Stop blaming drivers when your hardware fails. Warranty is there for a reason. Naturally do check first if your windows is b0rked, but it's fairly common to see failing vidcards. People never clean their fans, dust builds up, heat does it's job and then we have truly bizzarre effects - which sometimes only show with specific driver versions.
(I work at PC repairs. I see these 'ati drivers stopped working' computers every week. 90% of the time if the usual 'reinstall windows + latest drivers' doesn't work, its a faulty videocard, and the other 10% of time time it's a faulty motherboard...)
if you search one of the above companies say that there products are already powerful enough not to need ush things, which given some of the physics I've seen in some of the more recent games is quite true, although I still wonder how much the CPU plays part, not the GPU.

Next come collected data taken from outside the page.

-- ==== Sys2Proof/Machine/Xlat.lean ====
section
/-! DEFINITION. The translation engine (06): lookups, their checks and faults, miss slots, dispatch of results, and the
slow path's atomic set (05 R103). -/

namespace Sys2Proof.Machine

/-! ### Table entries (06 R120 to R123) -/

def srcBits (s : State) : Nat := s.fld Reg.XLT_SRC_BASE 4 0
def srcAddr (s : State) (src : Nat) : Nat := base4k (s.rd64 Reg.XLT_SRC_BASE) + src * 32

/-- A source entry, its four words. -/
structure SrcEntry where
  w0 : W64
  w1 : W64
  w2 : W64
  w3 : W64
  deriving DecidableEq, Repr

def readSrc (s : State) (src : Nat) : SrcEntry :=
  let a := srcAddr s src
  { w0 := s.load64 a, w1 := s.load64 (a + 8), w2 := s.load64 (a + 16), w3 := s.load64 (a + 24) }

def SrcEntry.valid (e : SrcEntry) : Bool := bitAt e.w0 0
def SrcEntry.physOk (e : SrcEntry) : Bool := bitAt e.w0 1
def SrcEntry.pnlOk (e : SrcEntry) : Bool := bitAt e.w0 2
def SrcEntry.panel (e : SrcEntry) : Nat := field e.w0 13 4
def SrcEntry.dbits (e : SrcEntry) : Nat := field e.w0 18 14
def SrcEntry.mapBase (e : SrcEntry) : Nat := base4k e.w1
def SrcEntry.mapCnt (e : SrcEntry) : Nat := field e.w2 21 0
/-- Check 5 of R126: a reserved field is nonzero, or DBITS is 22 or above. -/
def SrcEntry.rsv (e : SrcEntry) : Bool :=
  bitAt e.w0 3 || decide (field e.w0 63 19 ≠ 0) || decide (field e.w1 11 0 ≠ 0) || decide (field e.w1 63 52 ≠ 0) ||
  decide (field e.w2 63 22 ≠ 0) || decide (e.w3 ≠ 0) || decide (21 < e.dbits)

/-- An event-map entry, its two words. -/
structure MapEntry where
  w0 : W64
  w1 : W64
  deriving DecidableEq, Repr

def mapAddr (e : SrcEntry) (d : Nat) : Nat := e.mapBase + d * 16
def readMap (s : State) (a : Nat) : MapEntry := { w0 := s.load64 a, w1 := s.load64 (a + 8) }
def MapEntry.valid (e : MapEntry) : Bool := bitAt e.w0 0
def MapEntry.virt (e : MapEntry) : Bool := bitAt e.w0 1
def MapEntry.event (e : MapEntry) : EventId := BitVec.ofNat 21 (field e.w0 36 16)
def MapEntry.dest (e : MapEntry) : BitVec 16 := BitVec.ofNat 16 (field e.w0 63 48)
def MapEntry.attr (e : MapEntry) : Attr :=
  { prio := BitVec.ofNat 8 (field e.w0 15 8), group := bitAt e.w0 2, cls := BitVec.ofNat 3 (field e.w0 5 3) }
/-- Check 9 of R126. -/
def MapEntry.rsv (e : MapEntry) : Bool :=
  decide (field e.w0 7 6 ≠ 0) || decide (field e.w0 47 37 ≠ 0) || decide (e.w1 ≠ 0) ||
  (!e.virt && decide (field e.w0 63 62 ≠ 0))

/-- Message events (03 R50, R53). -/
def msgEvent (ev : EventId) : Bool := decide (4128 ≤ ev.toNat) && decide (ev ≠ noneId)

/-- The destination check (R127): true where the destination and event are legal. -/
def destOk (s : State) (pnlOk : Bool) (panel : Nat) (virt : Bool) (dest : BitVec 16) (ev : EventId) : Bool :=
  if virt then
    pnlOk && decide (dest.toNat < s.par.vpes) && (s.vword dest).v && decide ((s.vword dest).panel = panel) &&
      msgEvent ev && decide (ev.toNat < 2 ^ (s.panel panel).vbits)
  else
    let g : BitVec 14 := dest.truncate 14
    if isLocal s g then
      decide (g.toNat % 128 < s.par.targets) && msgEvent ev && decide (ev.toNat < 2 ^ attBits s)
    else present s (g.toNat / 128) && msgEvent ev

/-! ### The checks of R126 -/

/-- Cause codes of R126. -/
abbrev cDis : Nat := 0
abbrev cSrcRange : Nat := 1
abbrev cSrcInv : Nat := 2
abbrev cPage : Nat := 3
abbrev cDataRange : Nat := 4
abbrev cEvInv : Nat := 5
abbrev cDest : Nat := 6
abbrev cRsv : Nat := 7
abbrev cMem : Nat := 8

/-- The data value of a write: msg_data_i[20:0] (05 R97). -/
def dataOf (w : MWrite) : Nat := field w.data 20 0

/-- Checks 1 and 2, before any read. -/
def checkHead (s : State) (en : Bool) (w : MWrite) : Option Nat :=
  if !en then some cDis
  else if 2 ^ srcBits s ≤ w.src.toNat then some cSrcRange
  else none

/-- Checks 3 to 7, on the source entry. -/
def checkSrc (s : State) (w : MWrite) (bad : Bool) : Option Nat :=
  let e := readSrc s w.src.toNat
  let page := pageOf w
  if bad then some cMem
  else if !e.valid then some cSrcInv
  else if e.rsv then some cRsv
  else if page = 0 ∧ e.physOk = false then some cPage
  else if page ≠ 0 ∧ (e.pnlOk = false ∨ e.panel ≠ page - 1) then some cPage
  else if 2 ^ e.dbits ≤ dataOf w then some cDataRange
  else none

/-- Checks 3 and 8 to 10, on the map entry. -/
def checkMap (s : State) (w : MWrite) (bad : Bool) : Option Nat :=
  let e := readSrc s w.src.toNat
  let m := readMap s (mapAddr e (dataOf w))
  if bad then some cMem
  else if !m.valid then some cEvInv
  else if m.rsv then some cRsv
  else if destOk s e.pnlOk e.panel m.virt m.dest m.event then none
  else some cDest

/-- The result of a lookup that passes every check (R129): a virtual result is of group 1 (R122). -/
def lookupRes (s : State) (w : MWrite) : XRes :=
  let m := readMap s (mapAddr (readSrc s w.src.toNat) (dataOf w))
  { ev := m.event, virt := m.virt, dest := m.dest,
    attr := if m.virt then { m.attr with group := true } else m.attr }

/-! ### Faults (R144) -/

/-- A fault: flag, count, and log under R115. -/
def xltFault (s : State) (cause src slice data page : Nat) : State :=
  let s := s.cnt32 Reg.XLT_FAULT_CNT
  logErr s 2 Reg.XLT_FAULT cause 0 Reg.XLT_FLOG0 31 fun s =>
    (s.wr Reg.XLT_FLOG0 (BitVec.ofNat 32 (src % 2 ^ 24 + cause * 2 ^ 24 + slice % 8 * 2 ^ 28))).wr
      Reg.XLT_FLOG1 (BitVec.ofNat 32 (data % 2 ^ 21 + page % 2 ^ 11 * 2 ^ 21))

def setSlow (s : State) (wid : Nat) (st : SlowStage) : State :=
  { s with msg := { s.msg with slow := s.msg.slow.map fun e => if e.w.wid = wid then { e with stage := st } else e } }

/-! ### Dispatch (R129, 05 R103, 01 R11) -/

/-- A result of the queued path. -/
def dispatchQueued (s : State) (slice q : Nat) (w : MWrite) (r : XRes) : State :=
  if r.virt then
    -- the sub-queue waits with a raise that has to be parked while 128 parks are in progress (10 R231)
    let t := virtRaise s r.dest r.ev r.attr w.arr (some w.wid)
    let mark := fun (p : Park) => if p.wid = some (w.wid) then { p with src := some (slice, q) } else p
    { t with pnl := { t.pnl with parkQ := t.pnl.parkQ.map mark } }
  else
    let g : BitVec 14 := r.dest.truncate 14
    if isLocal s g then
      treeEnq s (g.toNat % 128) { mkOp .ins false r.ev r.attr w.arr with wid := some w.wid }
    else remoteRaise s g r.ev r.attr 0 0 false w.arr 0 w.src.toNat q (some w.wid) (some slice)

/-- A result of the slow path: handed to the Weft link, whose acceptance frees the tracker entry (05 R103), or held for its
atomic set. -/
def dispatchSlow (s : State) (q : Nat) (w : MWrite) (r : XRes) : State :=
  let g : BitVec 14 := r.dest.truncate 14
  if !r.virt && !isLocal s g then
    remoteRaise (setSlow s w.wid .busy) g r.ev r.attr 0 0 false w.arr 0 w.src.toNat q (some w.wid)
  else setSlow s w.wid (.set r)

/-! ### A lookup (R125, R128) -/

/-- Dispatch a fault or a result: a fault frees a slow-path write's tracker entry (R144). -/
def endLookup (s : State) (m : Miss) (r : Nat ⊕ XRes) : State :=
  match r with
  | .inl c =>
    let s := if m.slow then freeSlow s m.w.wid else s
    xltFault s c m.w.src.toNat m.slice (dataOf m.w) (pageOf m.w)
  | .inr x => if m.slow then dispatchSlow s m.q m.w x else dispatchQueued s m.slice m.q m.w x

/-- A queued lookup of the same sub-queue as m. -/
def sameSub (m k : Miss) : Bool := !m.slow && !k.slow && decide (k.slice = m.slice) && decide (k.q = m.q)

/-- An earlier lookup of m's sub-queue has not been dispatched. -/
def behindMiss (s : State) (m : Miss) : Bool := s.miss.any fun k => sameSub m k && decide (k.w.wid < m.w.wid)

/-- A held lookup without a slot takes one as it frees, and its fill is requested (R128). -/
def slotNext (s : State) (slice : Nat) : State :=
  match s.miss.find? fun k => decide (k.slice = slice) && k.res.isNone && !k.slot with
  | none => s
  | some k =>
    if 8 ≤ (s.miss.filter fun m => decide (m.slice = slice) && m.slot).length then s
    else
      let l := s.miss.map fun m => if m.w.wid = k.w.wid then { m with slot := true } else m
      { s with miss := l }.cnt64 Reg.XLT_MISS_CNT

def dropMiss (s : State) (m : Miss) : State := { s with miss := s.miss.filter fun k => decide (k.w.wid ≠ m.w.wid) }

/-- The results of m's sub-queue held behind it leave in issue order, up to the next lookup that still misses. -/
def releaseHeld (s : State) (m : Miss) : Nat → State
  | 0 => s
  | n + 1 =>
    match s.miss.find? fun k => sameSub m k && k.res.isSome && !behindMiss s k with
    | some k => match k.res with
      | some r => releaseHeld (endLookup (dropMiss s k) k r) m n
      | none => s
    | none => s

/-- A lookup has its fault or result: it is dispatched, or held behind a missing lookup of its sub-queue. -/
def finishLookup (s : State) (m : Miss) (r : Nat ⊕ XRes) : State :=
  if behindMiss s m then { s with miss := s.miss ++ [{ m with slot := false, res := some r }] }
  else releaseHeld (endLookup s m r) m s.miss.length

/-- A lookup misses a line: it takes a slot, or is held while the slice has none (R128). -/
def missOn (s : State) (m : Miss) (atMap : Bool) (l : Nat) : State :=
  let s := if m.slow then setSlow s m.w.wid .busy else s
  slotNext { s with miss := s.miss ++ [{ m with atMap := atMap, line := l, slot := false, filled := false, new := atMap }] } m.slice

/-- Stages L1 to L4 (R125, R126, R128): an entry whose line the table cache holds is read; another is a miss; one whose fill
has failed ends the lookup with MEM. -/
def runLookup (s : State) (m : Miss) (lost : Bool := false) : State :=
  match checkHead s m.en m.w with
  | some c => finishLookup s m (.inl c)
  | none =>
    let a := lineOf (srcAddr s m.w.src.toNat)
    if !s.held a then (if lost && !m.atMap then finishLookup s m (.inl cMem) else missOn s m false a)
    else
      let s := { s with coh := cohUse s.coh a }
      match checkSrc s m.w false with
      | some c => finishLookup s m (.inl c)
      | none =>
        let b := lineOf (mapAddr (readSrc s m.w.src.toNat) (dataOf m.w))
        if !s.held b then (if lost && m.atMap then finishLookup s m (.inl cMem) else missOn s m true b)
        else
          let s := { s with coh := cohUse s.coh b }
          match checkMap s m.w false with
          | some c => finishLookup s m (.inl c)
          | none => finishLookup s m (.inr (lookupRes s m.w))

/-! ### Choice among sub-queues (R105, R130; 10 R240) -/

/-- Queues with a write steering to a slice, oldest first in each. -/
def subHead (s : State) (slice q : Nat) : Option QWrite := s.msg.q.find? fun e => decide (e.slice = slice) && decide (e.q = q)

/-- A sub-queue is stalled while one of its lookups waits in a miss slot (R128), or its raise for an in-flight entry
(07 R160, 12 R296) or for one of the 128 parks (10 R231). A miss on the map entry is found at L3: until then a lookup of the same sub-queue may issue behind it. -/
def stalled (s : State) (slice q : Nat) : Bool :=
  (s.miss.any fun m => decide (m.slice = slice) && decide (m.q = q) && !m.slow && !m.new) ||
  (s.wft.rwait.any fun e => decide (e.slice = some slice) && decide (e.q = q)) ||
  (decide (128 ≤ s.pnl.parks.length) && s.pnl.parkQ.any fun p => decide (p.src = some (slice, q)))

def readyQueues (s : State) (slice : Nat) : List Nat :=
  (((s.msg.q.filter fun e => decide (e.slice = slice)).map (·.q)).dedup).filter fun q => !stalled s slice q

def slotsLeft (s : State) (q slice : Nat) : Nat := Tbl.get 0 s.msg.slots (q * 8 + slice)

def quiescingQ (s : State) (q : Nat) : Bool := decide (q ≠ 0) && decide ((s.panel (q - 1)).state = .quiescing)

/-- Does queue a come before queue b in the order of R130? -/
def qBefore (s : State) (slice a b : Nat) : Bool :=
  if slotsLeft s a slice ≠ slotsLeft s b slice then decide (slotsLeft s b slice < slotsLeft s a slice)
  else decide (a < b)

Maybe if M$ was to update DirectX and require more physics related hardware accelerated physics then it might well hold and the whole PPU thing would pretty much sink, atleast as a seperate card, it would be just an additional unit inside the GPU.
/. is good for you.
Not best of all at all. Best of all is sending me the card free, sending out a technican to install it along with the drivers for free, and then paying me to use it all afterwards. A couple games, btw, would also be nice.
This is just the next best thing.
"It's the height of ridiculousness to say for those 9 lines you get hundreds of millions."
If hardware companies didnt release their new drivers for free, its likely nobody would buy their hardware, since you wouldnt be able keep the product drivers up to date (you get artifacts from your card, so your mobo manufacturer tells you to upgrade your drivers, and you tell them, ya, but I went broke buying the card, how am I supposed to afford the drivers?)